* **To do**
The lines from the start of the records through the one containing "(∀ r, t.reg" are to be transcribed exactly, and nothing else.

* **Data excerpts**
═══

/-- R108: JMP rel8 completes in every state of 64-bit mode, whatever the target: `pc` takes `next` plus the
sign-extended offset modulo `2^64`, and nothing else changes. -/
def Obligations.JmpCompletes : Prop :=
  ∀ (s : State) (rex : Option Rex) (rel : BitVec 8), s.executes = true →
    ∃ t, exec (.jmpRel8 rex rel) s = .next t ∧
      (t.pc.toNat : Int) = ((s.nextPc (.jmpRel8 rex rel)).toNat + rel.toInt) % 2 ^ 64 ∧
      (∀ r, t.reg r = s.reg r) ∧ (∀ b, t.byteAt b = s.byteAt b) ∧ SameControl s t

/-- R106 and R107 together: a register pushed and popped again comes back, the stack pointer is where it was, and no
other register changes. -/
def Obligations.PopAfterPushRestores : Prop :=
  ∀ (s t : State) (rex rex' : Option Rex) (rd rd' : BitVec 3), exec (.push rex rd) s = .next t → t.fault = .none →
    regNum (rexB rex') rd' ≠ Reg.rsp →
      ∃ u, exec (.pop rex' rd') t = .next u ∧ u.reg (regNum (rexB rex') rd') = s.reg (regNum (rexB rex) rd) ∧
        ∀ r, r ≠ regNum (rexB rex') rd' → u.reg r = s.reg r

/-! ### Where an instruction stops or traps -/

/-- R111, R112, R114: an instruction whose data reference touches a non-canonical byte takes the exception of the
reference's fault class; only the fault component changes. -/
def Obligations.NonCanonicalReferenceTraps : Prop :=
  ∀ (s : State) (i : Instr) (ref : Ref), s.executes = true → dataRef s i = some ref →
    let a := (refAddr s (s.nextPc i) ref).toNat
    a + 8 ≤ addressSpace → (∃ k < 8, canonicalAt s.params (a + k) = false) →
      ∃ trace, exec i s = .next (s.raise (faultClass ref) trace)

/-- R51 and R52 (the spec's decisions D5 and D15): a reference that would pass the top of the address space is refused;
a canonical one that leaves `LaunchMem` is stuck. -/
def Obligations.WrapIsRefusedAndOutsideIsStuck : Prop :=
  ∀ (s : State) (i : Instr) (ref : Ref), s.executes = true → dataRef s i = some ref →
    let a := (refAddr s (s.nextPc i) ref).toNat
    (addressSpace < a + 8 → exec i s = .refused .wrap) ∧
      (a + 8 ≤ addressSpace → (∀ k < 8, canonicalAt s.params (a + k) = true) →
        (∃ k < 8, inLaunch s.params (a + k) = false) → ∃ b, exec i s = .fault (.stuck b))

/-- R58 (the spec's decision D14): a store whose bytes are accessible and touch the program is refused. -/
def Obligations.StoreToCodeIsRefused : Prop :=
  ∀ (s : State) (i : Instr) (ref : Ref), s.executes = true → isStore i = true → dataRef s i = some ref →
    let a := (refAddr s (s.nextPc i) ref).toNat
    s.Accessible a 8 → (∃ k < 8, inCode s.params (a + k) = true) → exec i s = .refused .storeToCode

/-- R112 and R91: a step raises #SS only where the instruction whose bytes stand at `pc` is PUSH or POP, or makes a data
reference whose base register is RSP or RBP without an FS or GS override. -/
def Obligations.StackFaultOnlyFromStackReferences : Prop :=
  ∀ (s t : State) (trace : Word), step s = .next t → t.fault = .raised .ss trace →
    s.Running ∧ ∃ (i : Instr) (ref : Ref), i.WellFormed ∧ s.Holds (encode i) ∧ exec i s = .next t ∧
      dataRef s i = some ref ∧
      (stackRefInstr i = true ∨
        stackBase ref = true ∧ ref.impliedStack = false ∧ ref.ovr ≠ some .fs ∧ ref.ovr ≠ some .gs)

/-- R3 and R11 (entry 11): no instruction executes outside 64-bit mode, nor without Intel 64. -/
def Obligations.NothingExecutesOutsideMode64 : Prop :=
  ∀ (s : State) (i : Instr), s.mode ≠ .mode64 ∨ s.params.intel64 = false → exec i s = .refused .modeNotAdmitted

/-! ### Frames and invariants of every step -/

/-- R100 to R108: the frame of every instruction. A register other than the destinations (the destination field's
register, RAX for the load from an offset, RSP for PUSH and POP), a byte of memory other than the eight stored, and
the control state but for `fault`, are as they were. -/
def Obligations.FrameOfEveryInstruction : Prop :=
  ∀ (s t : State) (i : Instr), exec i s = .next t →
    (∀ r, r ∉ destRegs i → t.reg r = s.reg r) ∧
      (isStore i = false → ∀ b, t.byteAt b = s.byteAt b) ∧
      (isStore i = true → ∀ ref, dataRef s i = some ref →
        ∀ b, b < (refAddr s (s.nextPc i) ref).toNat ∨ (refAddr s (s.nextPc i) ref).toNat + 8 ≤ b →
          t.byteAt b = s.byteAt b) ∧
      SameControl s { t with fault := s.fault }

/-- R11, R16, R17, R18: no step changes the mode, the parameters, a segment register, `cs_default` or `paging`. -/
def Obligations.StepKeepsControlState : Prop :=
  ∀ s t : State, step s = .next t → SameControl s { t with fault := s.fault }

/-- R123 and R33: the premises of a run that are not about its start, that on `Translate` among them, stay true at every
step. -/
def Obligations.StepKeepsAdmitted : Prop :=
  ∀ (tr : Nat → Option Nat) (s t : State), s.Admitted tr → step s = .next t → t.Admitted tr

/-- R123, R33 and R58: along a whole run from a launch state the premises stay true, no parameter changes, and the
program's bytes stay as the host loaded them. -/
def Obligations.RunsStayAdmitted : Prop :=
  ∀ (tr : Nat → Option Nat) (s : State) (n : Nat), s.LaunchAdmitted tr →
    (s.after n).Admitted tr ∧ (s.after n).params = s.params ∧
      ∀ a, inCode s.params a = true → (s.after n).byteAt a = s.byteAt a
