-- ==== Sys2Proof/Laws/Exec.lean ====
section
/-! SUPPORT. What a meaning, the fetch and the step can do, each said once. -/

namespace Sys2Proof.Machine

/-- The state in which an instruction completes, its data reference admitted. -/
def completed (i : Instr) (s : State) : State :=
  let next := s.nextPc i
  match i with
  | .lea a32 rex reg m =>
    (s.setReg (regNum rex.r reg) (ea64 s next (memRef rex (asize64 a32) none m))).ipWrite (.ip64 next)
  | .movImm64 rex rd imm => (s.setReg (regNum rex.b rd) imm).ipWrite (.ip64 next)
  | .movLoadMoffs p _ off =>
    (s.setReg Reg.rax (s.mem.readWord (refAddr s next (moffsRef p off)).toNat)).ipWrite (.ip64 next)
  | .movStoreMoffs p _ off =>
    (s.setMem (s.mem.writeWord (refAddr s next (moffsRef p off)).toNat (s.reg Reg.rax))).ipWrite (.ip64 next)
  | .movLoad _ rex reg (.reg src) => (s.setReg (regNum rex.r reg) (s.reg (regNum rex.b src))).ipWrite (.ip64 next)
  | .movLoad p rex reg (.mem m) =>
    (s.setReg (regNum rex.r reg)
      (s.mem.readWord (refAddr s next (memRef rex (asize64 p.hasA32) p.ovr m)).toNat)).ipWrite (.ip64 next)
  | .movStore _ rex reg (.reg dst) => (s.setReg (regNum rex.b dst) (s.reg (regNum rex.r reg))).ipWrite (.ip64 next)
  | .movStore p rex reg (.mem m) =>
    (s.setMem (s.mem.writeWord (refAddr s next (memRef rex (asize64 p.hasA32) p.ovr m)).toNat
      (s.reg (regNum rex.r reg)))).ipWrite (.ip64 next)
  | .push rex rd =>
    let a := s.reg Reg.rsp - 8#64
    (((s.setMem (s.mem.writeWord (refAddr s next (stackRef a)).toNat
      (s.reg (regNum (rexB rex) rd)))).setReg Reg.rsp a).ipWrite (.ip64 next))
  | .pop rex rd =>
    let a := s.reg Reg.rsp
    (((s.setReg Reg.rsp (a + 8#64)).setReg (regNum (rexB rex) rd)
      (s.mem.readWord (refAddr s next (stackRef a)).toNat)).ipWrite (.ip64 next))
  | .jmpRel8 _ rel => s.ipWrite (.ip64 (next + rel.signExtend 64))

/-- Every meaning: in 64-bit mode, the checks of its data reference if it makes one, the store-to-code check if it
stores, then completion. -/
theorem exec_eq (i : Instr) (s : State) :
    exec i s = s.inMode64 (match dataRef s i with
      | none => .next (completed i s)
      | some ref => s.admitted (refCheck s (s.nextPc i) ref accessBytes)
          (if isStore i && touchesCode s.params (refAddr s (s.nextPc i) ref).toNat accessBytes then
              .refused .storeToCode
            else .next (completed i s))) := by
  cases i with
  | lea a32 rex reg m => rfl
  | movImm64 rex rd imm => rfl
  | movLoadMoffs p rex off => rfl
  | movStoreMoffs p rex off => rfl
  | movLoad p rex reg rm => cases rm <;> rfl
  | movStore p rex reg rm => cases rm <;> rfl
  | push rex rd => rfl
  | pop rex rd => rfl
  | jmpRel8 rex rel => rfl

/-- A next state of a meaning: the instruction completed, or its one data reference raised its exception. -/
theorem exec_next {i : Instr} {s t : State} (h : exec i s = .next t) :
    s.executes = true ∧
      ((t = completed i s ∧
          ∀ ref, dataRef s i = some ref → refCheck s (s.nextPc i) ref accessBytes = .ok ∧
            (isStore i = true → touchesCode s.params (refAddr s (s.nextPc i) ref).toNat accessBytes = false)) ∨
        ∃ ref a, dataRef s i = some ref ∧ refCheck s (s.nextPc i) ref accessBytes = .raise (faultClass ref) a ∧
          t = s.raise (faultClass ref) a) := by
  rw [exec_eq] at h
  obtain ⟨he, h⟩ := inMode64_next h
  refine ⟨he, ?_⟩
  cases hd : dataRef s i with
  | none =>
    rw [hd] at h
    simp only [Host.Outcome.next.injEq] at h
    exact .inl ⟨h.symm, fun ref hr => by simp at hr⟩
  | some ref =>
    rw [hd] at h
    rcases admitted_next h with ⟨hc, hk⟩ | ⟨x, a, hc, ht⟩
    · split at hk
      · simp at hk
      · next hn =>
        simp only [Host.Outcome.next.injEq] at hk
        refine .inl ⟨hk.symm, fun r hr => ?_⟩
        obtain rfl : ref = r := by simpa using hr
        exact ⟨hc, fun hs => by simpa [hs] using hn⟩
    · obtain rfl : x = faultClass ref := ((checkBytes_raise_iff _ _ _ _ _ _).mp hc).2.1
      exact .inr ⟨ref, a, rfl, hc, ht⟩

/-- Completion, from the checks. -/
theorem exec_completes {i : Instr} {s : State} (he : s.executes = true)
    (hr : ∀ ref, dataRef s i = some ref → refCheck s (s.nextPc i) ref accessBytes = .ok ∧
      (isStore i = true → touchesCode s.params (refAddr s (s.nextPc i) ref).toNat accessBytes = false)) :
    exec i s = .next (completed i s) := by
  rw [exec_eq, inMode64_of_executes he]
  cases hd : dataRef s i with
  | none => rfl
  | some ref =>
    obtain ⟨hc, hs⟩ := hr ref hd
    simp only [hc, State.admitted]
    rw [if_neg]
    cases hst : isStore i with
    | false => simp
    | true => simp [hs hst]

/-- Completion writes the general registers, `pc` and memory at most. -/
theorem completed_sameControl (i : Instr) (s : State) : SameControl s (completed i s) := by
  cases i with
  | movLoad p rex reg rm => cases rm <;> constructor <;> rfl
  | movStore p rex reg rm => cases rm <;> constructor <;> rfl
  | _ => constructor <;> rfl

/-! ### The fetch and the step -/

/-- The bytes fetched so far and one more that passes the check of R97 stand at `pc`. -/
theorem holds_append {s : State} {got : List Byte} (h : s.Holds got)
    (hc : checkBytes s.params .gp (s.pc.toNat + got.length) 1 = .ok) :
    s.Holds (got ++ [s.mem.readByte (s.pc.toNat + got.length)]) := by
  intro k hk
  rw [List.length_append, List.length_singleton] at hk
  obtain hlt | rfl : k < got.length ∨ k = got.length := by omega
  · rw [List.getElem_append_left hlt]
    exact h k hlt
  · obtain ⟨hw, hb⟩ := (checkBytes_ok_iff _ _ _ _).mp hc
    exact ⟨⟨by omega, hb 0 (by omega)⟩, by simp⟩

/-- A next state after a fetch: bytes that stand at `pc` decoded to an instruction, which answered it, or a fetch byte
raised #GP. -/
theorem fetchFrom_next {s t : State} {k : Instr → Result} (fuel : Nat) (got : List Byte) (hg : s.Holds got)
    (h : fetchFrom s k fuel got = .next t) :
    (∃ bs i rest, s.Holds bs ∧ decode bs = .ok i rest ∧ k i = .next t) ∨ ∃ a, t = s.raise .gp a := by
  induction fuel generalizing got with
  | zero => simp [fetchFrom] at h
  | succ fuel ih =>
    unfold fetchFrom at h
    split at h
    · next i rest hd => exact .inl ⟨got, i, rest, hg, hd, h⟩
    · simp at h
    · rcases admitted_next h with ⟨hc, h⟩ | ⟨x, a, hc, ht⟩
      · exact ih _ (holds_append hg hc) h
      · obtain rfl : x = .gp := ((checkBytes_raise_iff _ _ _ _ _ _).mp hc).2.1
        exact .inr ⟨a, ht⟩

/-- A running state's step is its fetch (42_named_instructions.md R99). -/
theorem step_of_running {s : State} (h : s.Running) : step s = fetch s fun i => exec i s := by
  simp [step, whenRunning, h.noFault, inMode64_of_executes h.executes, h.notFinal, h.canonicalPc, h.inProgram]

/-- A next state of a step: `pc` was not canonical, a fetch byte raised #GP, or bytes that stand at `pc` decoded to an
instruction, which answered it. -/
theorem step_next {s t : State} (h : step s = .next t) :
    s.fault = .none ∧ s.executes = true ∧
      ((∃ a, t = s.raise .gp a) ∨
        s.Running ∧ ∃ bs i rest, s.Holds bs ∧ decode bs = .ok i rest ∧ exec i s = .next t) := by
  unfold step whenRunning at h
  split at h
  · simp at h
  · next hf =>
    have hf : s.fault = .none := by simpa using hf
    obtain ⟨he, h⟩ := inMode64_next h
    refine ⟨hf, he, ?_⟩
    split at h
    · simp at h
    · next hfin =>
      split at h
      · simp only [Host.Outcome.next.injEq] at h
        exact .inl ⟨_, h.symm⟩
      · next hc =>
        split at h
        · simp at h
        · next hin =>
          rcases fetchFrom_next _ _ (fun k hk => absurd hk (by simp)) h with hk | ha
          · exact .inr ⟨⟨hf, he, hfin, by simpa using hc, by simpa using hin⟩, hk⟩
          · exact .inl ha

end Sys2Proof.Machine
end

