/-- The identity meets R33's premise on the memory of `loading`, which lies below 8000H. -/
theorem loading_translate : TranslatePremise some loading.params where
  defined a h := by
    simp [loading, prog, withRegs, State.setReg, inLaunch, inPhysicalSpace, resetParams] at h ⊢
    omega
  injective a b _ _ h := Option.some.inj h
theorem loading_admitted : loading.Admitted some := by
  refine ⟨rfl, rfl, rfl, by decide, by decide, ?_, ?_, by decide, by decide, loading_translate⟩
  · intro a h
    have ha : a < 0x8000 := by simp [loading, prog, withRegs, State.setReg, inLaunch] at h; omega
    have hs : BitVec.ofNat 64 a >>> 47 = 0#64 := by
      apply BitVec.eq_of_toNat_eq
      simp [Nat.shiftRight_eq_div_pow]
      omega
    refine ⟨by unfold addressSpace; omega, ?_⟩
    simp [canonicalAt, canonical, loading, prog, withRegs, State.setReg, resetParams, hs]
  · intro a h
    simp [loading, prog, withRegs, State.setReg, inLaunch, inCode, resetParams] at h ⊢
    omega
theorem witness_StepKeepsAdmitted :
    loading.Admitted some ∧ ∃ t, step loading = .next t ∧ (t.fault == .none) = true :=
  ⟨loading_admitted, witness_StepKeepsControlState⟩
theorem witness_RunsStayAdmitted : loading.LaunchAdmitted some ∧ inCode loading.params 0x1000 = true :=
  ⟨⟨loading_admitted, rfl, rfl⟩, by decide⟩
/-- Folding the canonical addresses of 48 bits onto 48 physical bits meets R33's premise on the reset memory. -/
theorem witness_ResetIsALaunchState : TranslatePremise (fun a => some (a % 2 ^ 48)) State.reset.params where
  defined a _ := ⟨a % 2 ^ 48, rfl, decide_eq_true (Nat.mod_lt a (by decide))⟩
  injective a b ha hb h := by
    simp [inLaunch, State.reset, resetParams] at ha hb h
    omega
theorem witness_ProgramBytesAreImmutable :
    (∃ t, step (prog [0x50#8] [(4#4, 0x8000#64)]) = .next t ∧ (t.fault == .none) = true) ∧
      inCode (prog [0x50#8] [(4#4, 0x8000#64)]).params 0x1000 = true := ⟨next_of_nextWith (by decide), by decide⟩
theorem witness_ExceptionsArePrecise :
    ∃ t, step (prog [0x48#8, 0x8B#8, 3#8] [(3#4, nc)]) = .next t ∧ (t.fault != .none) = true :=
  next_of_nextWith (by decide)
theorem witness_RunEndsForGood :
    { loading with fault := .refused }.fault ≠ .none ∧
      ({ loading with pc := 0x1003#64 }.executes = true ∧ { loading with pc := 0x1003#64 }.Final) ∧
      refusal (step (prog [0x90#8] [])) = some (.undecodable .opcodeNotAdmitted) ∧
      stuckAt (step (prog [0x58#8] [(4#4, 0x7FF9#64)])) = some 0x8000#64 := by decide

/-- The first values past each bound, which no vector covers: an offset of 10000H (entry 31) and a sum of 10_0000H. -/
theorem test_real_address_bounds :
    realLinear (.far32 0#16 0x10000#32) = none ∧ realLinear (.far32 0#16 0xFFFF#32) = some 0xFFFF ∧
      realLinear (.far16 0xFFFF#16 0x10#16) = none := by decide

theorem witness_AddressSizesOfEachMode :
    Mode.compatibility ∈ [Mode.protectedMode, Mode.compatibility] ∧ Mode.virtual8086 ≠ .mode64 := by decide
theorem witness_DirectMappingIsOneToOne :
    ({ loading with mode := .protectedMode, paging := false }.mode ≠ .mode64 ∧ Mode.protectedMode ≠ .smm) ∧
      { loading with mode := .compatibility }.paging = true ∧ loading.mode = .mode64 ∧
      { loading with mode := .smm }.mode = .smm := by decide
/-- Both values of INTEL64, at the two sides of `2^32` and of `2^PA_BITS`. -/
theorem witness_PhysicalAddressesReached :
    (resetParams.intel64 = true ∧ physicalReachable resetParams .mode64 true false 0xFFFFFFFFFFFF = true ∧
        physicalReachable resetParams .mode64 true true 0x1000000000000 = false) ∧
      (let p := { resetParams with intel64 := false, paBits := 36 }
       p.intel64 = false ∧ p.BitsAdmitted ∧ 2 ^ 32 ≤ 0x100000000 ∧
        physicalReachable p .protectedMode true true 0x100000000 = true) ∧
      (physicalReachable resetParams .realAddress false false 0xFFFFF = true ∧
        physicalReachable resetParams .virtual8086 false false 0x100000 = false) ∧
      (modeExists resetParams .compatibility = true ∧
        physicalReachable resetParams .compatibility false true 0xFFFFFFFF = true ∧
        physicalReachable resetParams .protectedMode false true 0x100000000 = false) ∧
      Mode.protectedMode ≠ .mode64 ∧ physicalReachable resetParams .protectedMode true false 0xFFFFFFFF = true := by
  decide
theorem witness_CompatibilityAddressesAreLow :
    ASize.a32 ≠ .a64 ∧
      compatLinear (fun _ => 0xFFFFF000) loading 0#64 8#16 { at64 0xFFF#64 with asz := .a32 } = some 0xFFFFFFFF ∧
      compatLinear (fun _ => 0xFFFFF000) loading 0#64 8#16 { at64 0x1000#64 with asz := .a32 } = none ∧
      33 ≤ loading.params.laBits ∧ loading.params.laBits ≤ 64 := by decide
theorem witness_RealAddressesAreCapped :
    realLinear (.far16 0xFFFF#16 0xF#16) = some 0xFFFFF ∧ realLinear (.far32 0xF000#16 0xFFFF#32) = some 0xFFFFF := by
  decide

end Sys2Proof.Tests
end

section
/-! The memory models of the operating modes (20_memory.md section 5). -/

namespace Sys2Proof.Proofs

open Sys2Proof Sys2Proof.Machine

@[simp] theorem offers_realAddress_self : offers .realAddress .realAddress = .yes := rfl

/-- The "only" of R37: both other models are refused, neither left unsaid nor offered as similar. -/
theorem offers_realAddress_of_ne {mm : MemoryModel} (h : mm ≠ .realAddress) : offers .realAddress mm = .no := by
  cases mm with
  | flat => rfl
  | segmented => rfl
  | realAddress => exact absurd rfl h

/-- Settles O56: the mode's own model is offered, and every other one is not. -/
theorem realAddressModeHasOneModel : Obligations.RealAddressModeHasOneModel := by
  intro mm
  split
  case isTrue h => rw [h, offers_realAddress_self]
  case isFalse h => exact offers_realAddress_of_ne h

end Sys2Proof.Proofs
end

section
/-! The writes of the instruction pointer (40_address_calculation.md section 4, Table 3-1). -/

namespace Sys2Proof.Proofs

open Sys2Proof Sys2Proof.Machine

/-- The row "Not Modified, IP" of Table 3-1. -/
@[simp] theorem ipWrite_ip16_pc (s : State) (v : BitVec 16) :
    (s.ipWrite (.ip16 v)).pc = s.pc.extractLsb' 16 48 ++ v := rfl

/-- The row "Zero Extension, EIP" of Table 3-1, written as its two halves. -/
@[simp] theorem ipWrite_ip32_pc (s : State) (v : BitVec 32) : (s.ipWrite (.ip32 v)).pc = 0#32 ++ v :=
  BitVec.setWidth_eq_append (x := v) (w := 64) (by decide)

theorem ipWrite_ip16_ip (s : State) (v : BitVec 16) : (s.ipWrite (.ip16 v)).ip = v := by
  rw [State.ip, ipWrite_ip16_pc, BitVec.extractLsb'_append_eq_right]

theorem ipWrite_ip16_upper (s : State) (v : BitVec 16) :
    (s.ipWrite (.ip16 v)).pc.extractLsb' 16 48 = s.pc.extractLsb' 16 48 := by
  rw [ipWrite_ip16_pc, BitVec.extractLsb'_append_eq_left]

theorem ipWrite_ip32_eip (s : State) (v : BitVec 32) : (s.ipWrite (.ip32 v)).eip = v := by
  rw [State.eip, ipWrite_ip32_pc, BitVec.extractLsb'_append_eq_right]

theorem ipWrite_ip32_upper (s : State) (v : BitVec 32) : (s.ipWrite (.ip32 v)).pc.extractLsb' 32 32 = 0#32 := by
  rw [ipWrite_ip32_pc, BitVec.extractLsb'_append_eq_left]

theorem ipWrite_sameControl (s : State) (v : IpValue) : SameControl s (s.ipWrite v) := by
  constructor <;> simp

/-- Settles O25: each row of Table 3-1, then what every write of the instruction pointer leaves as it was. -/
theorem instructionPointerWrites : Obligations.InstructionPointerWrites := by
  intro s
  refine ⟨fun v => ⟨?ip, ?above16⟩, fun v => ⟨?eip, ?above32⟩, fun v => ?rip, fun v => ⟨?control, ?regs, ?mem⟩⟩
  case ip => exact ipWrite_ip16_ip s v
  case above16 => exact ipWrite_ip16_upper s v
  case eip => exact ipWrite_ip32_eip s v
  case above32 => exact ipWrite_ip32_upper s v
  case rip => exact ipWrite_ip64 s v
  case control => exact ipWrite_sameControl s v
  case regs => exact ipWrite_regs s v
  case mem => exact ipWrite_mem s v

end Sys2Proof.Proofs
end

section
/-! The canonical form of an address (41_canonical_addressing.md R87, R88). -/

namespace Sys2Proof.Proofs

open Sys2Proof Sys2Proof.Machine

/-- Shifting `m` bits out leaves zero exactly when the bits from `m` on are zeros. -/
theorem ushiftRight_eq_zero_iff (a : Word) (m : Nat) :
    a >>> m = 0#64 ↔ ∀ k, m ≤ k → k ≤ 63 → a.getLsbD k = false := by
  constructor
  · intro h k hm _
    have hk : (a >>> m).getLsbD (k - m) = false := by simp [h]
    simpa [hm] using hk
  · intro h
    ext i hi
    by_cases hk : m + i ≤ 63
    · simpa using h (m + i) (Nat.le_add_right m i) hk
    · simpa using BitVec.getLsbD_of_ge a (m + i) (by omega)

/-- R87, bit by bit: bits 63 to `n-1` are all zeros or all ones. -/
theorem canonical_iff_zeros_or_ones (n : Nat) (a : Word) :
    canonical n a = true ↔
      (∀ k, n - 1 ≤ k → k ≤ 63 → a.getLsbD k = false) ∨ ∀ k, n - 1 ≤ k → k ≤ 63 → a.getLsbD k = true := by
  have hnot : ~~~a >>> (n - 1) = 0#64 ↔ ∀ k, n - 1 ≤ k → k ≤ 63 → a.getLsbD k = true := by
    rw [ushiftRight_eq_zero_iff]
    refine forall₃_congr fun k _ hk => ?_
    simp [Nat.lt_succ_of_le hk]
  simp only [canonical, Bool.or_eq_true, beq_iff_eq, ushiftRight_eq_zero_iff a, hnot]

/-- R88 at any width: the bits above the most-significant implemented one repeat it. -/
theorem canonical_iff_upper_eq_top {n : Nat} (h1 : 1 ≤ n) (h64 : n ≤ 64) (a : Word) :
    canonical n a = true ↔ ∀ k, n ≤ k → k ≤ 63 → a.getLsbD k = a.getLsbD (n - 1) := by
  have htop : n - 1 ≤ 63 := by omega
  rw [canonical_iff_zeros_or_ones]
  constructor
  · rintro (h | h) k hk hk63
    all_goals rw [h k (by omega) hk63, h (n - 1) le_rfl htop]
  · intro h
    have hall : ∀ k, n - 1 ≤ k → k ≤ 63 → a.getLsbD k = a.getLsbD (n - 1) := fun k hk hk63 =>
      (Nat.eq_or_lt_of_le hk).elim (fun e => by rw [e]) fun hlt => h k (by omega) hk63
    cases hbit : a.getLsbD (n - 1) with
    | false => exact .inl fun k hk hk63 => (hall k hk hk63).trans hbit
    | true => exact .inr fun k hk hk63 => (hall k hk hk63).trans hbit

/-- Settles O18: the width 48 of R88's general form. -/
theorem canonicalFortyEightBits : Obligations.CanonicalFortyEightBits :=
  canonical_iff_upper_eq_top (n := 48) (by decide) (by decide)

end Sys2Proof.Proofs
end

section
/-! The segment and the exception of a reference (41_canonical_addressing.md R92 to R95). -/

namespace Sys2Proof.Proofs

open Sys2Proof Sys2Proof.Machine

═══

* **Answer to this task**
/-- R108: JMP rel8 completes in every state of 64-bit mode, whatever the target: `pc` takes `next` plus the
sign-extended offset modulo `2^64`, and nothing else changes. -/
def Obligations.JmpCompletes : Prop :=
  ∀ (s : State) (rex : Option Rex) (rel : BitVec 8), s.executes = true →
    ∃ t, exec (.jmpRel8 rex rel) s = .next t ∧
      (t.pc.toNat : Int) = ((s.nextPc (.jmpRel8 rex rel)).toNat + rel.toInt) % 2 ^ 64 ∧
      (∀ r, t.reg r = s.reg r) ∧ (∀ b, t.byteAt b = s.byteAt b) ∧ SameControl s t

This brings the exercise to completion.